Телевидение информировало зрителей о происходящем. Председатель правления Федеральной резервной системы выступал все утро, переезжая из одной телевизионной компании в другую, затем последовало обращение к общественности через журналистов, аккредитованных при Белом доме, и далее подробное интервью по каналам компании Си-эн-эн. Принятые меры принесли некоторые плоды, которые тоже демонстрировали по телевидению. Ещё до ланча в банки пришло множество людей, они с удивлением увидели, что перед кассирами лежат горы наличных, доставленных прошлой ночью. Среди военных это скорее всего называется «демонстрацией силы». И хотя председателю правления Федеральной резервной системы пришлось убеждать директоров всех крупных банков, теперь кассиры встречали вкладчиков у окошек касс словами: «Ах, вам нужны наличные? Разумеется, можете снять со счёта, сколько пожелаете». Во многих случаях людей, получивших деньги, по возвращении домой охватывала тревога противоположного плана — разве не опасно держать дома столько денег? — и после обеда некоторые возвращались обратно и делали новые вклады.
Это работа База Фидлера, подумал Уинстон, а он отличный профессионал — для учёного-экономиста, разумеется. Министр финансов старался выиграть время и добился успеха с помощью дополнительных вливаний наличных. Избранная им тактика дала свои результаты, с её помощью ему удалось успокоить общественность, пусть временно, убедить вкладчиков, что ситуация не такая плохая, как им это кажется.

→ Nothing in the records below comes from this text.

-- ==== Sys2Proof/Laws/Flags.lean ====
section
/-! SUPPORT. The STATUS word bit by bit (spec 10_state.md R43). -/

namespace Sys2Proof.Machine

theorem getLsbD_statusWord (s : State) (i : Nat) :
    (statusWord s).getLsbD i =
      if i < 1 then s.busy
      else if i < 2 then s.done
      else if i < 4 then false
      else if i < 8 then s.err.code.getLsbD (i - 4)
      else if i < 9 then s.oracle
      else if i < 10 then s.wrap
      else if i < 11 then s.keyValid
      else false := by
  unfold statusWord
  simp only [BitVec.getLsbD_append, BitVec.getLsbD_ofBool, BitVec.getLsbD_zero]
  grind (splits := 20)

end Sys2Proof.Machine
end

Крупных инвесторов провести гораздо труднее. Положение тяжёлое, и спектакль, разыгранный в банках, — в лучшем случае временная мера, призванная приостановить панику. Федеральный резервный сбрасывал в банковскую систему наличные деньги. Это принесёт свои плоды, на день-другой отдалит наступление кризиса, однако к концу недели доллар ослабнет ещё больше, а ведь даже сейчас в мировом финансовом сообществе от американских казначейских облигаций шарахались, как от крыс, разносящих чуму. Но худшим было то, что, хотя Фидлер временно сумел не допустить краха банковской системы, так долго продолжаться не может, и, если не удастся восстановить настоящее доверие, кризис будет обостряться и в конечном итоге не помогут никакие паллиативы. Вот тогда все вкладчики ринутся в банки за своими деньгами и ситуация станет катастрофической. И Уинстон считал это неизбежным.
Причина заключалась в том, что гордиев узел, завязанный на горле инвестиционной системы, быстро развязать — или разрубить — невозможно.
Уинстону казалось, что он сумел определить вероятную причину случившегося, однако вместе с этим ему стало ясно, что найти решение проблемы скорее всего не удастся. Саботаж в «Депозитори траст компани» был делом рук гения. Если говорить коротко, никто не знал, что ему принадлежит, сколько он заплатил за это, когда получил, а также каковы его оставшиеся средства. Этого не знали ни отдельные вкладчики, ни инвестиционные компании, ни торговые дома — никто.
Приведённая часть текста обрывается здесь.